▶ **Given information**:

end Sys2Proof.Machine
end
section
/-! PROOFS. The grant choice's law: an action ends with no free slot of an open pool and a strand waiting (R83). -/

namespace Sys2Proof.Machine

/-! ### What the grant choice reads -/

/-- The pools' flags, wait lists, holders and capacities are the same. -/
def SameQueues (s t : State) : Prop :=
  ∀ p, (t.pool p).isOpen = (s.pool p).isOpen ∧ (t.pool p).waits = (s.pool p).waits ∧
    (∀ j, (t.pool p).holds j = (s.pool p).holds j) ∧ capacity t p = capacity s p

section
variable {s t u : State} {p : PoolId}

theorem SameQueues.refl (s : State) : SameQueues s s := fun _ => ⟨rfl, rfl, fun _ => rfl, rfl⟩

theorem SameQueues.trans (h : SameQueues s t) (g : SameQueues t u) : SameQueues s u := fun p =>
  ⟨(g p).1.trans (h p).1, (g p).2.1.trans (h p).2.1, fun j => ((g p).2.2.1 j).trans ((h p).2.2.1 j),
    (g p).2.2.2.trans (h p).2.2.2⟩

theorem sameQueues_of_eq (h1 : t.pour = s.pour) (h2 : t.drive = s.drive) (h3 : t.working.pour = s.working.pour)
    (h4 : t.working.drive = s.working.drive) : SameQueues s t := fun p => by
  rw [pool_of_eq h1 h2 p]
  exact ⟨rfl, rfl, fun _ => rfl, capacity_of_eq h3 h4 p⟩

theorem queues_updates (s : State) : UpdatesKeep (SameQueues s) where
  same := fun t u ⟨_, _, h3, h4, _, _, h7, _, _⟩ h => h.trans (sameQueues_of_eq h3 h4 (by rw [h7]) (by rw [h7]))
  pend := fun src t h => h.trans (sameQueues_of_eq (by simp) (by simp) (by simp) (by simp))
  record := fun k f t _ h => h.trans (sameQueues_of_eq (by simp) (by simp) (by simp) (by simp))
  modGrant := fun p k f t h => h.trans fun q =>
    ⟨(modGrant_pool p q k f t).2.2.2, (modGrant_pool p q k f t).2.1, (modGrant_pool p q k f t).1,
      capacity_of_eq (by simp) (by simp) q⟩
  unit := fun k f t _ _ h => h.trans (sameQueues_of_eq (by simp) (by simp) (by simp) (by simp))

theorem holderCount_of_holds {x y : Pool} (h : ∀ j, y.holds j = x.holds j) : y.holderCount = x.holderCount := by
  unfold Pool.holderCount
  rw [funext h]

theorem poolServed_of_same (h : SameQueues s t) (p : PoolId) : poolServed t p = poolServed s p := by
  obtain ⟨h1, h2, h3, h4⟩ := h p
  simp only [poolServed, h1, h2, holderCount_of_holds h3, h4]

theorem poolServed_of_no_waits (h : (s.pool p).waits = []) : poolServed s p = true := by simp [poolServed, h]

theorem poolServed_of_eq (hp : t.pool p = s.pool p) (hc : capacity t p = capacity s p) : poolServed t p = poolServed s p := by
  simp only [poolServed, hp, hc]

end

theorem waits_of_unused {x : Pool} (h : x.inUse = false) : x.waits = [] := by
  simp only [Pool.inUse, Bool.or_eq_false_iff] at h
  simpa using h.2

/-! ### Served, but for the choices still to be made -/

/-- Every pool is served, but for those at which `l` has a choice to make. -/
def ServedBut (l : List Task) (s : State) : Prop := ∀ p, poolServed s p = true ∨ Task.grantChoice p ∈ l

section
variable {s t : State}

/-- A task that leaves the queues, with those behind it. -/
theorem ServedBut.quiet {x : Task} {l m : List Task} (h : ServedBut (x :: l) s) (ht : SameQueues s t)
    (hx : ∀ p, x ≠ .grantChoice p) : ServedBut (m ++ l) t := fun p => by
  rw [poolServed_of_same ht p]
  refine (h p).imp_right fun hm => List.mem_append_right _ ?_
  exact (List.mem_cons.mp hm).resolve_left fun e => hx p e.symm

▶ **Try it**: Each line from the one containing "simp only [Pool.inUse, Bool.or_eq_false_iff]" through the last line of the entries above is to be returned exactly, and no others.

▶ **Task answer**:
  simp only [Pool.inUse, Bool.or_eq_false_iff] at h
  simpa using h.2

/-! ### Served, but for the choices still to be made -/

/-- Every pool is served, but for those at which `l` has a choice to make. -/
def ServedBut (l : List Task) (s : State) : Prop := ∀ p, poolServed s p = true ∨ Task.grantChoice p ∈ l

section
variable {s t : State}

/-- A task that leaves the queues, with those behind it. -/
theorem ServedBut.quiet {x : Task} {l m : List Task} (h : ServedBut (x :: l) s) (ht : SameQueues s t)
    (hx : ∀ p, x ≠ .grantChoice p) : ServedBut (m ++ l) t := fun p => by
  rw [poolServed_of_same ht p]
  refine (h p).imp_right fun hm => List.mem_append_right _ ?_
  exact (List.mem_cons.mp hm).resolve_left fun e => hx p e.symm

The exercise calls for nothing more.